» ABOUT THIS TASK: When you reach the line with "bases (R91). -/" in the data below, begin printing lines exactly, and stop once the line with "empty when the" has been printed.

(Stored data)

-- ==== Sys2Proof/Config.lean ====
section
/-! DEFINITION. The windows of the block (R112) and the implementation parameters of R8, which a model takes as an argument; the parameters travel in `State.cfg` and no step writes them. `REG_WIDTH`, `FIFO_ELEM`, `PRIO_BITS` and `ADDR_BITS` are fixed by `Word.lean`. -/

namespace Sys2Proof

/-- The eight register windows, in the order of their peripheral ids 0 to 7 (R112). -/
inductive Window where
  | gpio | uart | uart16550 | spi | i2c | timer | dma | intc
deriving DecidableEq, Repr

/-- The four serial windows, in pid order (R291). -/
inductive Serial where
  | uart | uart16550 | spi | i2c
deriving DecidableEq, Repr

/-- The overrun policy of a serial window (R8, R177): both lose the newest byte, `rejectAndFlag` also sets the overrun flag. -/
inductive OvrPolicy where
  | dropSilent | rejectAndFlag
deriving DecidableEq, Repr

/-- The implementation parameters of R8, and the platform's window bases (R91). -/
structure Config where
  /-- `FIFO_CAP`, in bytes. -/
  fifoCap    : Nat
  /-- `N_GPIO`. -/
  nGpio      : Nat
  /-- `GPIO_EXT`: the registers IE, IS, IT, IP, EDGE exist (R344). -/
  gpioExt    : Bool
  /-- `N_CMP`. -/
  nCmp       : Nat
  /-- `CMP_ARM_ONCE` (R231). -/
  cmpArmOnce : Bool
  /-- `N_DMA_CH`. -/
  nDmaCh     : Nat
  /-- `N_IRQ_SRC`. -/
  nIrqSrc    : Nat
  /-- `OVR_POLICY(UART)`. -/
  ovrUart    : OvrPolicy
  /-- `OVR_POLICY(UART16550)`. -/
  ovrU16     : OvrPolicy
  /-- `OVR_POLICY(SPI)`. -/
  ovrSpi     : OvrPolicy
  /-- `OVR_POLICY(I2C)`. -/
  ovrI2c     : OvrPolicy
  /-- Where a platform puts windows in the address space of `Mem` (R91, "a platform parameter"); empty when the
  model works in window offsets only. Read only to refuse a DMA launch that touches a window (R97, U7). -/
  bases      : List (Window × Word)
deriving DecidableEq, Repr

/-- The defaults of R8, with no window placed in `Mem`'s address space (R91). -/
def Config.default : Config where
  fifoCap    := 16
  nGpio      := 32
  gpioExt    := true
  nCmp       := 2
  cmpArmOnce := false
  nDmaCh     := 4
  nIrqSrc    := 32
  ovrUart    := .dropSilent
  ovrU16     := .rejectAndFlag
  ovrSpi     := .dropSilent
  ovrI2c     := .dropSilent
  bases      := []

/-- The ranges R8 allows the parameters. -/
abbrev Config.Legal (c : Config) : Prop :=
  1 ≤ c.fifoCap ∧ 1 ≤ c.nGpio ∧ c.nGpio ≤ 32 ∧ c.nCmp ≤ 14 ∧ 1 ≤ c.nDmaCh ∧ c.nDmaCh ≤ 8 ∧
    1 ≤ c.nIrqSrc ∧ c.nIrqSrc ≤ 32

end Sys2Proof
end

» EXPECTED OUTPUT:
/-- The implementation parameters of R8, and the platform's window bases (R91). -/
structure Config where
  /-- `FIFO_CAP`, in bytes. -/
  fifoCap    : Nat
  /-- `N_GPIO`. -/
  nGpio      : Nat
  /-- `GPIO_EXT`: the registers IE, IS, IT, IP, EDGE exist (R344). -/
  gpioExt    : Bool
  /-- `N_CMP`. -/
  nCmp       : Nat
  /-- `CMP_ARM_ONCE` (R231). -/
  cmpArmOnce : Bool
  /-- `N_DMA_CH`. -/
  nDmaCh     : Nat
  /-- `N_IRQ_SRC`. -/
  nIrqSrc    : Nat
  /-- `OVR_POLICY(UART)`. -/
  ovrUart    : OvrPolicy
  /-- `OVR_POLICY(UART16550)`. -/
  ovrU16     : OvrPolicy
  /-- `OVR_POLICY(SPI)`. -/
  ovrSpi     : OvrPolicy
  /-- `OVR_POLICY(I2C)`. -/
  ovrI2c     : OvrPolicy
  /-- Where a platform puts windows in the address space of `Mem` (R91, "a platform parameter"); empty when the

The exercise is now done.